The case having been heard upon the agreed statement of facts, the court of common pleas rendered judgment for the defendants, to which the plaintiff excepted. And to reverse that judgment, a petition in error has been filed in this court.
N. C. McFarland, for plaintiff.
Thomas Millikin, for defendants.

Opinion

GHOLSON, J.
The constitution of 1802 contained the following provision as to the persons entitled to the exercise of the elective franchise: ‘In all elections, all white male inhabitants above the age of twenty-one years, having resided in the state one year next preceding the election, and who have paid or are charged with a state or county tax, shall enjoy the right of an elector; but no person shall be entitled to vote, except in the county or district in which he shall actually reside at the time of the election.’ Art. 4, sec. 1. The use of the word ‘white,’ in this section, necessarily excluded those inhabitants of the state, though otherwise qualified, who were not white, and called for a determination of the question, who should be deemed ‘white,’ within the meaning of the constitution? This question was answered by repeated judicial decisions. It was considered in view of blood or race, and the rule adopted to meet the obvious difficulty *570 of a mixture of blood or races, was that the white race must predominate. There was a white race and a black race, and the obvious intent was, to exclude the latter from the elective franchise. If an inhabitant of the state had an equal portion of the blood of each race, the exclusion still applied; but if he had a larger proportion of the blood of the white race, he was to be regarded as white, within the meaning of the constitution. Polly Gray v. The State, 4 Ohio, 353; Williams v. School Directors, Wright, 579; Jeffriesv. Ankeny, 11 Ohio, 372; Thacker v. Hawk, 11 Ohio, 376; Chalmers v. Stewart, 11 Ohio, 386; Lane v. Baker, 12 Ohio, 237; Stewart v. Southard, 17 Ohio, 402.

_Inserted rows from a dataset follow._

-- ==== Sys2Proof/Tests/Slice0.lean ====
section
/-! SUPPORT. Tests against spec/95_test_vectors.md and the encodings of spec/30_encoding.md, and one
witness for every obligation with hypotheses. "V-…", "S…" and "P…" name vectors and programs of
95_test_vectors.md. -/

namespace Sys2Proof.Tests

open Sys2Proof Sys2Proof.Machine

-- One test at a time: kernel evaluations side by side need more memory than a check may use.
set_option Elab.async false

/-! ### Small states -/

/-- The default parameters of R6 with the window at 0x10000. -/
def cfgT : Config := ⟨67, 4096, 4⟩

/-- The state after power-on reset. -/
def s0 : State := State.resetWith cfgT

/-- ARG0-ARG3 written. -/
def withArgs (s : State) (a0 a1 a2 a3 : Word) : State := { s with args := #v[a0, a1, a2, a3] }

/-- The `ctx(m)` of 95_test_vectors.md with its three values written out. -/
def ctx (m mp rm rr : Nat) : State :=
  (((s0.setN 7 m).setN 6 rm).setN 5 rr).setMprime (BitVec.ofNat 31 mp)

/-- The state of a next outcome. -/
def nextState : Out → Option State
  | .next t => some t
  | .fault _ => none
  | .refused _ => none

/-- STATUS after an outcome. -/
def statusAfter (o : Out) : Option Word := (nextState o).map fun t => t.status.word

/-- The state after the events of a schedule, one step each. -/
def after (s : State) (evs : List Event) : Option State := nextState (core.run evs.length { s with sched := evs })

/-- `W` and `R` of R114. -/
def W (off : Nat) (v : Word) : Event := hostW cfgT off v
def R (off : Nat) : Event := hostR cfgT off

/-- BUSY = 1 with a command word in flight. -/
def busyWith (s : State) (w : Word) : State := s.placeCommand w

def ctx17 : State := ctx 17 252645135 9 13
def ctx3233 : State := ctx 3233 1721706655 2194 2932

/-- V-RSA-1: e = 17 in N0, d = 413 in N1, "Hi!" at 0. -/
def rsaHi : State := withArgs (((ctx3233.setN 0 17).setN 1 413).memWrite 0 [0x48, 0x69, 0x21]) 0 3 0x100 6

/-- V-RSA-2: the ciphertext of V-RSA-1 at 0x100. -/
def rsaCipher (cap : Word) : State :=
  withArgs (((ctx3233.setN 0 17).setN 1 413).memWrite 0x100 [0x0b, 0xb8, 0x0c, 0x6b, 0x07, 0x3d]) 0x100 6 0x200 cap

/-- Section 2.3's BUF[0..8) = 01 … 08. -/
def ls : State := withArgs (s0.memWrite 0 [1, 2, 3, 4, 5, 6, 7, 8]) 0 8 0x10 8

/-- V-AES-6. -/
def aesCtr6 : State :=
  { withArgs (s0.memWrite 0 (beBytes 0x6bc1bee22e409f96e93d7e117393172aae2d8a571e03ac9c9eb76fac45af8e51 32))
      0 32 0x40 0 with
    key := #v[0x603deb10, 0x15ca71be, 0x2b73aef0, 0x857d7781, 0x1f352c07, 0x3b6108d7, 0x2d9810a3, 0x0914dff4]
    ctr := #v[0xf0f1f2f3, 0xf4f5f6f7, 0xf8f9fafb, 0xfcfdfeff] }

def countingKey : Vector Word 8 :=
  #v[0x00010203, 0x04050607, 0x08090a0b, 0x0c0d0e0f, 0x10111213, 0x14151617, 0x18191a1b, 0x1c1d1e1f]

/-- The invariant as a test on a concrete state. -/
def invTest (s : State) : Bool :=
  s.cfg.legal && decide (∀ k : RegNo, s.nreg[k].length = s.cfg.lMax) && Memory.wf s.cfg.bufBytes s.buf &&
    decide (s.bufFill < s.draws) &&
    decide (s.status.busy = true →
      s.status.done = false ∧ s.status.err = false ∧ s.status.errcode = .noError) &&
    decide (s.status.err = true → s.status.errcode ≠ .noError)

theorem inv_of_invTest {s : State} (h : invTest s = true) : s.Inv := by
  simp only [invTest, Bool.and_eq_true, decide_eq_true_eq] at h
  obtain ⟨⟨⟨⟨⟨h1, h2⟩, h3⟩, h4⟩, h5⟩, h6⟩ := h
  exact ⟨h1, h2, h3, h4, h5, h6⟩

/-- A next outcome whose state meets a test. -/
theorem next_of_any {o : Out} {p : State → Bool} (h : (nextState o).any p = true) :
    ∃ t, o = .next t ∧ p t = true := by
  cases o with
  | next t => exact ⟨t, rfl, by simpa [nextState] using h⟩
  | fault f => simp [nextState] at h
  | refused r => simp [nextState] at h

/-- An error completion of an outcome. -/
def endsWith (code : ErrCode) (t : State) : Bool := t.status.errcode == code

/-! ### Well-formedness: ill-formed terms are refused (R103) -/

theorem test_loadb_swizzle_16_ill_formed : (Instr.loadb 0 16 true).wellFormed = false := by decide
theorem test_storeb_swizzle_16_ill_formed : (Instr.storeb 0 16).wellFormed = false := by decide
theorem test_swizzle_15_well_formed :
    (Instr.loadb 7 15 true).wellFormed = true ∧ (Instr.storeb 7 15).wellFormed = true := by decide

/-! ### Decode: every constructor, from words written out from R100 and R101 -/

theorem test_decode_nop : decode 0b00000000000000000000000000000000#32 = .ok .nop := by decide
theorem test_decode_loadb :
    decode 0b00000001010000000000001000000001#32 = .ok (.loadb 2 4 true) := by decide
theorem test_decode_storeb : decode 0b00000000010000000011000000000010#32 = .ok (.storeb 3 4) := by decide
theorem test_decode_minv : decode 0b00000000000000000000000000000011#32 = .ok .minv := by decide
theorem test_decode_montmul :
    decode 0b00000000000000010000001000000100#32 = .ok (.montmul 2 0 1) := by decide
theorem test_decode_montexp :
    decode 0b00000000000001100101001100000101#32 = .ok (.montexp 3 5 6) := by decide
theorem test_decode_rsaenc : decode 0b00000000000001000000000000000110#32 = .ok (.rsaenc 4) := by decide
theorem test_decode_rsadec : decode 0b00000000000000010000000000000111#32 = .ok (.rsadec 1) := by decide
theorem test_decode_aeskeyexp : decode 0b00000000000000000000000000001000#32 = .ok .aeskeyexp := by decide
theorem test_decode_aesblk : decode 0b00000000000000000000000000001001#32 = .ok .aesblk := by decide
theorem test_decode_aesctr : decode 0b00000000000000000000000000001010#32 = .ok .aesctr := by decide

/-- Section 2.2's illegal words, each with the reason R104 and R105 give. -/
theorem test_decode_illegal :
    decode 0x0000000B = .error .unassignedOpcode ∧ decode 0x000000FF = .error .unassignedOpcode ∧
    decode 0x00000800 = .error .reservedBits ∧ decode 0x00000103 = .error .unusedField ∧
    decode 0x01000002 = .error .unusedField ∧ decode 0x00001006 = .error .unusedField ∧
    decode 0x00100004 = .error .unusedField ∧ decode 0x02000000 = .error .reservedBits ∧
    decode 0x80000009 = .error .reservedBits := by decide

theorem test_decodeTableWord :
    decodeTableWord 32 0x00403002 = some (.storeb 3 4) ∧ decodeTableWord 32 0x0000000B = none := by decide

/-- A word placed by withFetchWord runs in the very next step after reset (R39, R84). -/
theorem test_fetch_word_runs :
    step (State.reset.withFetchWord 32 0x00010204) =
      exec (.montmul 2 0 1) (State.reset.withFetchWord 32 0x00010204) := rfl

/-- R110-R112: assembler errors. -/
theorem test_assembler_rejects :
    assemble "loadb" ["n8"] = none ∧ assemble "loadb" ["n0", "pz", "swz=4"] = none ∧
    assemble "storeb" ["n3", "pz"] = none ∧ assemble "loadb" ["n0", "swz=16"] = none := by decide

/-! ### The host port (section 2.1) -/

/-- V-ST-1. -/
theorem test_param : (after s0 [R 0x004]).map (·.resp) = some (.readData 0x10000043) := by decide +kernel
/-- V-ST-3. -/
theorem test_digit_write :
    (after s0 [W 0x1000 0xFFFFFFFF, R 0x1000]).map (·.resp) = some (.readData 0x7FFFFFFF) ∧
    (after s0 [W 0x1000 0xFFFFFFFF, R 0x040]).map (·.resp) = some (.readData 1) := by decide +kernel
/-- V-ST-6, V-ST-7. -/
theorem test_nop_run :
    (after s0 [W 0x008 1, R 0x00C]).map (·.resp) = some (.readData 1) ∧
    (after s0 [W 0x008 1, .engine, R 0x00C]).map (·.resp) = some (.readData 2) ∧
    (after s0 [W 0x008 1, .engine, W 0x00C 2, R 0x00C]).map (·.resp) = some (.readData 0) := by decide +kernel
/-- V-ST-8, V-ST-9, V-ST-10. -/
theorem test_busy_accesses :
    (after s0 [W 0x008 1, W 0x010 5, R 0x00C]).map (fun t => (t.resp, t.cmd)) = some (.readData 9, 0) ∧
    (after s0 [W 0x008 1, W 0x008 1, R 0x00C]).map (·.resp) = some (.readData 9) ∧
    (after s0 [W 0x008 1, R 0x000]).map (·.resp) = some (.readData 0x4D504531) := by decide +kernel
/-- V-ST-12: a 16-bit read, a misaligned read; then U10. -/
theorem test_bus_errors :
    (after s0 [.read 0x10000 2]).map (·.resp) = some .busError ∧
    (after s0 [.read 0x10002 4]).map (·.resp) = some .busError ∧
    after s0 [.read 0x13FFC 4] ≠ none ∧ after s0 [.read 0x14000 4] = none := by decide +kernel
/-- V-ST-13, V-ST-11. -/
theorem test_mprime_and_reserved :
    (after s0 [W 0x018 0xFFFFFFFF, R 0x018]).map (·.resp) = some (.readData 0x7FFFFFFF) ∧
    (after s0 [W 0x01C 0x12345678, R 0x01C]).map (·.resp) = some (.readData 0) := by decide +kernel
/-- V-ER-3, V-ER-6. -/
theorem test_illegal_and_irq :
    statusAfter (busyWith s0 0x0000000B).engineTurn = some 0x406 ∧
    (after s0 [W 0x008 1, .engine, W 0x008 2]).map (·.irq) = some true := by decide +kernel
/-- V-ER-8: START with SRST is a soft reset only. -/
theorem test_soft_reset_aborts :
    (after (busyWith ls 0x00000002) [W 0x008 5]).map
      (fun t => (t.status.word, t.args, t.bufRead 7, t.draws)) = some (0, #v[0, 0, 0, 0], 8, 2) ∧
    (after (busyWith ls 0x00000002) [W 0x008 5]).map (·.bufRead 0x10) = some (Config.freeByte 1 0x10) :=
  ⟨by decide +kernel, rfl⟩
/-- P4 up to the acknowledge. -/
theorem test_program_p4 :
    (after s0 [W 0x1E00 16, W 0x1000 3, W 0x1200 5, W 0x010 0x00010204, W 0x008 3, .engine, R 0x00C]).map
      (fun t => (t.resp, t.irq, t.nval 2)) = some (.readData 0x206, true, 0) ∧
    (after s0 [W 0x1E00 17, W 0x1000 3, W 0x1200 5, W 0x018 0x0F0F0F0F, W 0x010 0x00010204, W 0x008 3, .engine,
      R 0x1400]).map (fun t => (t.resp, t.irq)) = some (.readData 0x0000000D, true) := by decide +kernel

**2 There was, probably, no word in the constitution of 1802, the meaning of which had been more fully and authoritatively settled by judicial construction, than the word ‘white,’ as connected with the exercise of the elective franchise. And, undoubtedly, at the time of the adoption of the constitution of 1851, persons coming within the description above stated, in whom the blood of the white race predominated, and who were in other respects qualified, had a right to the exercise of the elective franchise. The first section of the fifth article of that constitution provides that: ‘Every white made citizen of the United States, of the age of twenty-one years, who shall have been a resident of the state for one year next preceding the election, and of the county, township, or ward in which he resides, such time as may be provided by law, shall have the qualifications of an elector, and be entitled to vote at the elections.’ And the question presented in this case is, whether it was the intention of that section to deprive the persons above described of a right which they had before enjoyed—and of a right so valuable and highly prized as that of an elector?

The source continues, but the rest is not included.